EXERCISE DIRECTIONS: The answer must consist of each line below that holds the word "does", copied as it stands.

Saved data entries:
Start of Block
-- ==== Sys2Proof/Tests/Slice0.lean ====
section
/-! SUPPORT. Tests of the model on vectors of spec/95_test_vectors.md, and for each statement a concrete case that meets all its hypotheses. -/

namespace Sys2Proof.Tests

open Sys2Proof.Machine

/-! ### Command words -/

/-- WellFormed smoke: OP 0x00, OP 0x09 and OP 0xFF are refused (30_encoding.md R94). -/
theorem test_undefined_opcode_refused :
    CommandWord.wf 0x00000000#32 = false ∧ CommandWord.wf 0x00000009#32 = false ∧ CommandWord.wf 0x000000FF#32 = false ∧
      decode 0x00000000#32 = .error (.opcodeUndefined 0x00) ∧ decode 0x00000009#32 = .error (.opcodeUndefined 0x09) ∧
      decode 0x000000FF#32 = .error (.opcodeUndefined 0xFF) := by decide

/-- WellFormed smoke: a legal OP under a reserved field that is not zero is refused (V61, V62). -/
theorem test_reserved_field_refused :
    CommandWord.wf 0x00000103#32 = false ∧ CommandWord.wf 0x80000001#32 = false ∧
      decode 0x00000103#32 = .error (.reservedNotZero 1) ∧ decode 0x80000001#32 = .error (.reservedNotZero 0x800000) := by decide

theorem test_decode_i2osp : decode 0b000000000000000000000000_00000001#32 = .ok .i2osp := by decide
theorem test_decode_xor : decode 0b000000000000000000000000_00000010#32 = .ok .xor := by decide
theorem test_decode_mgf1 : decode 0b000000000000000000000000_00000011#32 = .ok .mgf1 := by decide
theorem test_decode_oaepenc : decode 0b000000000000000000000000_00000100#32 = .ok .oaepenc := by decide
theorem test_decode_oaepdec : decode 0b000000000000000000000000_00000101#32 = .ok .oaepdec := by decide
theorem test_decode_p15enc : decode 0b000000000000000000000000_00000110#32 = .ok .p15enc := by decide
theorem test_decode_p15dec : decode 0b000000000000000000000000_00000111#32 = .ok .p15dec := by decide
theorem test_decode_clr : decode 0b000000000000000000000000_00001000#32 = .ok .clr := by decide

/-! ### States -/

/-- The test-only hash TOY2 (95_test_vectors.md, section 0). -/
def toy2 (m : Octets) : Octets :=
  [BitVec.ofNat 8 (0x5A + (m.map BitVec.toNat).sum),
    BitVec.ofNat 8 (0xC3 + m.length + ((m.zipIdx 1).map fun p => p.2 * p.1.toNat).sum)]

/-- The sample values the spec gives of TOY2. -/
theorem test_toy2 :
    toy2 [] = [0x5a, 0xc3] ∧ toy2 [0x61, 0x62, 0x63] = [0x80, 0x14] ∧ toy2 [0x4c] = [0xa6, 0x10] ∧
      toy2 [0xaa, 0xbb, 0, 0, 0, 3] = [0xc2, 0xfb] := by decide

/-- The reset state with a two-octet hash attached. -/
def fresh : State := { State.reset with env := { Env.initial with hashLen := 2 } }

/-- `LDA`, `LDB`, `LDL` (30_encoding.md R97). -/
def loadA (a : Octets) (s : State) : State := { s with mem := s.mem.store 0x1000 a, alen := BitVec.ofNat 32 a.length }
def loadB (b : Octets) (s : State) : State := { s with mem := s.mem.store 0x2000 b, blen := BitVec.ofNat 32 b.length }
def loadL (l : Octets) (s : State) : State := { s with mem := s.mem.store 0x3000 l, llen := BitVec.ofNat 32 l.length }

/-- KEYBITS. -/
def key (k : Word) (s : State) : State := { s with keybits := k }

/-- TOY2 answers these messages. -/
def toy (ms : List Octets) (s : State) : State := { s with env := { s.env with hashKnown := ms.map fun m => (m, toy2 m) } }

/-- The next random octets. -/
def stream (r : Octets) (s : State) : State := { s with env := { s.env with rhoAhead := r } }

/-- The host does this next. -/
def does (x : Input) (s : State) : State := { s with bus := { s.bus with inputs := [x] } }

/-- What a vector shows: the result, STATUS, how far rc has moved, the events. -/
def shown (o : Host.Outcome State Fault Refusal) : Option (Octets × Word × Nat × List Event) :=
  match o with
  | .next t => some (result t, statusWord t, t.env.rc, t.env.events)
  | .fault _ | .refused _ => none

/-! ### Commands -/

/-- V14 -/
theorem test_i2osp_big_endian :
    shown (exec .i2osp { fresh with xlo := 0x01020304 }) = some ([1, 2, 3, 4], 0x00000100, 0, []) := by decide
End of Block
ANSWER SECTION:
/-- The host does this next. -/
def does (x : Input) (s : State) : State := { s with bus := { s.bus with inputs := [x] } }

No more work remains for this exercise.